I have to study alone. Other people just distract me. I am living with my parents and they are so noisy and bothersome that I can't study at home. The only real studying I do is at the school library. Lately, that became difficult since there's construction outside and it pisses me off hearing all the drilling, beeping, and hammering.


----------



## AnxietyInferno (Jun 3, 2011)

halfly said:


> In my room is the most comfortable for me if it's quiet in the house, which it usually is. I hate studying in public - I can't focus at all as I'm too occupied by my self-conscious thoughts.


yep, this. ^


----------



## Jkate89 (Oct 17, 2012)

The university center during non-meal times. It's a lot more quiet then the library during exam times.


----------



## Marleywhite (Aug 24, 2012)

Either the library or my room;i prefer the latter.


----------



## farfegnugen (Aug 16, 2010)

At work desk or sprawled out on the floor at home, it really depends what I'm trying to learn.


----------



## AceEmoKid (Apr 27, 2012)

What if you don't study? :haha

Working on projects/doing homework, I usually work at home, but once in a while I'll go to a Starbucks or sit at the table outside my apartment.


----------



## ThatOneShyGirl (Nov 5, 2012)

In my room
on my bed
under the covers 
with tons of pillows =]


----------



## Chieve (Oct 9, 2012)

in the library

i cant focus at home


----------



## niacin (May 26, 2012)

*Stuck at home*

This week, I've studied literally 24/7 with the exception of 1 night of sleep last night. I'm freaking out right now because I'm only in the outlining stages of a 200 point essay thats due the beginning of next week DX I currently have "only" 8 projects left until I'm done.

Shoot me, *please*.


----------



## Electric Emu (Oct 28, 2012)

Apparently, if you revise in different locations each time you tend to have improved recall later, because you link the information mentally with the memory of having learnt it in a particular place. Hope that makes sense!


----------



## Lmatic3030 (Nov 3, 2011)

At the park around the corner. Tons of quiet places to study, write, daydream etc.


----------



## SnowSunRainClouds (Dec 3, 2012)

In a relatively quiet area (but not toooo quiet) where I am near people, but somewhat isolated from them. 

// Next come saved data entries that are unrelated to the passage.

theorem trainPcie_kept {p a0 s} (h : Kept p s)
    (al : autoParam (Allows p 805306370) emit_kept._auto_1) : Kept p (trainPcie a0 s) := by
  unfold trainPcie
  try dsimp only
  repeat' first
    | with_reducible assumption
    | exact Allows.sub al rfl
    | exact fun _ h => h
    | exact fun _ h => { h with }
    | exact fun _ => rfl
    | exact fun _ => ⟨rfl, rfl⟩
    | with_reducible refine freeNat_kept ?_ ?_
    | refine keptSnd_eq (freeNat_kept ?_ ?_) (by assumption)
    | refine (freeNat_kept ?_ ?_ : KeptSnd p _)
    | with_reducible refine updGate_kept ?_ ?_ ?_ ?_
    | with_reducible refine setReg_kept ?_ ?_
    | with_reducible refine kept_ite (fun _ => ?_) (fun _ => ?_)
    | split

theorem openGate_kept {p a0 s} (h : Kept p s)
    (al : autoParam (Allows p 805306370) emit_kept._auto_1) : Kept p (openGate a0 s) := by
  unfold openGate
  try dsimp only
  repeat' first
    | with_reducible assumption
    | exact Allows.sub al rfl
    | exact fun _ h => h
    | exact fun _ h => { h with }
    | exact fun _ => rfl
    | exact fun _ => ⟨rfl, rfl⟩
    | with_reducible refine updGate_kept ?_ ?_ ?_ ?_
    | with_reducible refine trainPcie_kept ?_ ?_
    | with_reducible refine kept_ite (fun _ => ?_) (fun _ => ?_)
    | split

theorem setRingStatus_kept {p a0 s} (h : Kept p s)
    (al : autoParam (Allows p 268435456) emit_kept._auto_1) : Kept p (setRingStatus a0 s) := by
  unfold setRingStatus
  exact (setReg_kept h)

theorem skipSteps_kept {p s} (h : Kept p s)
    (al : autoParam (Allows p 8589934592) emit_kept._auto_1) : Kept p (skipSteps s) := by
  unfold skipSteps
  try dsimp only
  repeat' first
    | with_reducible assumption
    | exact Allows.sub al rfl
    | with_reducible refine updPower_kept ?_ ?_
    | with_reducible refine updLedger_kept ?_ ?_
    | with_reducible refine kept_ite (fun _ => ?_) (fun _ => ?_)
    | split

theorem enterRecovery_kept {p s} (h : Kept p s)
    (al : autoParam (Allows p 9395240962) emit_kept._auto_1) : Kept p (enterRecovery s) := by
  unfold enterRecovery
  exact (openGate_kept (setRingStatus_kept (updPower_kept h)))

theorem logSlots_kept {p a0 a1 s} (h : Kept p s)
    (al : autoParam (Allows p 603980292) emit_kept._auto_1) : Kept p (logSlots a0 a1 s) := by
  unfold logSlots
  extract_lets -merge -underBinder +onlyGivenNames x0
  try clear_value x0
  extract_lets -merge -underBinder +onlyGivenNames x1
  try clear_value x1
  refine kept_ite (fun _ => ?_) (fun _ => ?_)
  · exact h
  · extract_lets -merge -underBinder +onlyGivenNames x2
    have h2 : Kept p x2 := (logErr_kept h)
    clear_value x2
    refine kept_ite (fun _ => ?_) (fun _ => ?_)
    · exact h2
    · exact (logErr_kept h2)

I don't mind the top floor of the library, but I can never get a desk that's isolated but not too far from people. 

My favourite desk is in a corner with two large windows, a window to my left and people in front of me, but with some degree of separation (8-10 feet perhaps?). This desk is also really large and has high 'panels' that block everyone out.

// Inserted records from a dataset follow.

-- ClipPicturesAreCoded
def clipSource (stamp : Nat) : ClipSource := { stamp := stamp, head := 0, size := 0, lost := false, set := none }
def codingClip : Clip :=
  { freshClip 0 9 0 0x1100000000 stream0 (clipBlock (clipBytes0 0)) [clipSource 40, clipSource 80] with t0 := 50, fountain := none }
def codingState (c : Clip) : State := { withStream 5 stream0 running with clips := running.clips.set 2 (some c) }
theorem wit_clipEncode : (codingState codingClip).clips[2]? = some (some codingClip)
    ∧ islandFenced (codingState codingClip) 13 = false ∧ (codingState codingClip).power.update.switching = none
    ∧ (nextClipPicture codingClip (codingState codingClip)).map (fun p => (p.stamp, p.damaged)) = some (40, false)
    ∧ (nextClipPicture { codingClip with sources := [clipSource 80] } (codingState codingClip)).map (·.stamp) = some 80
    ∧ codingClip.sources ≠ [] ∧ codingClip.sources.drop 1 ≠ [] ∧ ¬ codingClip.t0 ≤ 40 ∧ codingClip.t0 ≤ 80 ∧ 80 < codingClip.t1
    ∧ codingClip.lastLanded = false ∧ codingClip.endStatus = none ∧ ctuRows codingClip = 1 ∧ codingClip.fountain = none
    ∧ ({ codingClip with sources := [{ clipSource 80 with lost := true }] } : Clip).sources ≠ []
    ∧ 24 ≤ codingClip.idxLen ∧ ¬ 24 ≤ { codingClip with idxLen := 8 }.idxLen := by decide +kernel
/-- R239: what one row of 100 bits leaves has room in the clip's buffer. -/
theorem wit_clipRoom : ceilDiv (rateOf codingClip 40000000 true [100]).bits 8 + (rateOf codingClip 40000000 true [100]).filler
    ≤ clipSpace codingClip := by decide +kernel
/-- R237: (10 + 11 + 12 + 15 + 2) / 4 is 12. -/
theorem test_decimate : decimated { codingClip with decim := 2 }
    { w := 2, h := 2, rgb := false, subsampled := true, at_ := fun x y => [([10, 11, 12, 15].getD (x + 2 * y) 0, false), (128, false), (128, false)] }
    0 0 0 = 12 := by decide +kernel
/-- R238: the cheaper candidate, then the smaller sum of magnitudes, then the lower vertical component. -/
theorem test_bestVector : bestVector (fun v => if v = (9, 9) then 3 else 2) [(9, 9), (4, 0), (0, 1), (1, 0)] = some (1, 0) := by decide

-- OpsPassTheirGates
/-- A slot op of an opcode with an argument, on gate mode `gm` of token 5 with threshold 2, without a signal. -/
def opWord (opc arg_ gm : Nat) : BitVec 64 := BitVec.ofNat 64 (opc * 2 ^ 58 + gm * 2 ^ 56 + 5 * 2 ^ 43 + 9 * 2 ^ 31 + 2 ^ 27 + arg_)
def dueOp (w : BitVec 64) : IssuedOp := { word := w, beat := 3, instant := 192, since := 0, ctx := none }
def dueOn (k : Nat) (o : IssuedOp) (s : State) : State :=
  { s with score := { s.score with lanes := upd s.score.lanes k fun l => { l with due := [o] }, tokens := [(5, 2), (9, 7)] } }
def nop0 : IssuedOp := dueOp (opWord 0 0 1)
theorem wit_nopOp : startable (dueOn 0 nop0 running) 0 0 = some nop0 ∧ startable (dueOn 17 nop0 running) 17 0 = some nop0
    ∧ opGm nop0.word = 1 ∧ token (dueOn 0 nop0 running) (opWtok nop0.word) = opNeed nop0.word + 1
    ∧ startable (dueOn 0 (dueOp (opWord 0 0 0)) running) 0 0 = some (dueOp (opWord 0 0 0)) := by decide +kernel
theorem starts_of {k opc : Nat} {o : IssuedOp} {s : State} (h : startable s k opc = some o ∧ idleLane s k = false ∧
    isTorn s o.ctx = false ∧ laneFenced s k = false ∧ laneSafe s k = false) : Starts k opc o s :=
  ⟨h.1, h.2.1, h.2.2.1, h.2.2.2.1, h.2.2.2.2⟩
theorem wit_starts : Starts 17 0 nop0 (dueOn 17 nop0 running) := starts_of (by decide +kernel)
theorem wit_silent : Silent nop0 (dueOn 0 nop0 running) :=
  ⟨by decide +kernel, by decide +kernel, by decide +kernel, by decide +kernel, by decide +kernel⟩
/-- A NOP of lane 17 on token 5 waits behind one of lane 16 and the same beat. -/
theorem test_tokenOrder : startable (dueOn 17 nop0 (dueOn 16 nop0 running)) 17 0 = none
    ∧ startable (dueOn 17 nop0 (dueOn 16 nop0 running)) 16 0 = some nop0 := by decide +kernel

Everyone else loves this desk because it's right next to a power outlet. So I don't usually get that desk.  I love it more because it's isolated but not overly isolated. 

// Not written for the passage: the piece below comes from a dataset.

-- ==== Sys2Proof/Machine/Core.lean ====
section
/-! DEFINITION. The machine as the host runs it. -/

def Sys2Proof.core : Host.Core := { State := Sys2Proof.Machine.State, Fault := Sys2Proof.Machine.Fault, Refusal := Sys2Proof.Machine.Refusal, step := Sys2Proof.Machine.step, reset := Sys2Proof.Machine.State.reset }
end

Hopefully I'll find a more isolated spot than what I enjoy currently. My lectures are in different buildings next semester.


----------



## RenegadeReloaded (Mar 12, 2011)

I usually study on top of tall buildings, I got a wonderful and relaxing view, it helps me concentrate.


----------



## lavandula (Oct 3, 2012)

I like studying at Panera bread.. especially when it's quiet and not busy. Also like studying in a computer lab at school when it's not full.


----------



## BeyondOsiris (Nov 2, 2012)

I like to go anywhere there's a bench/table with nobody around.


----------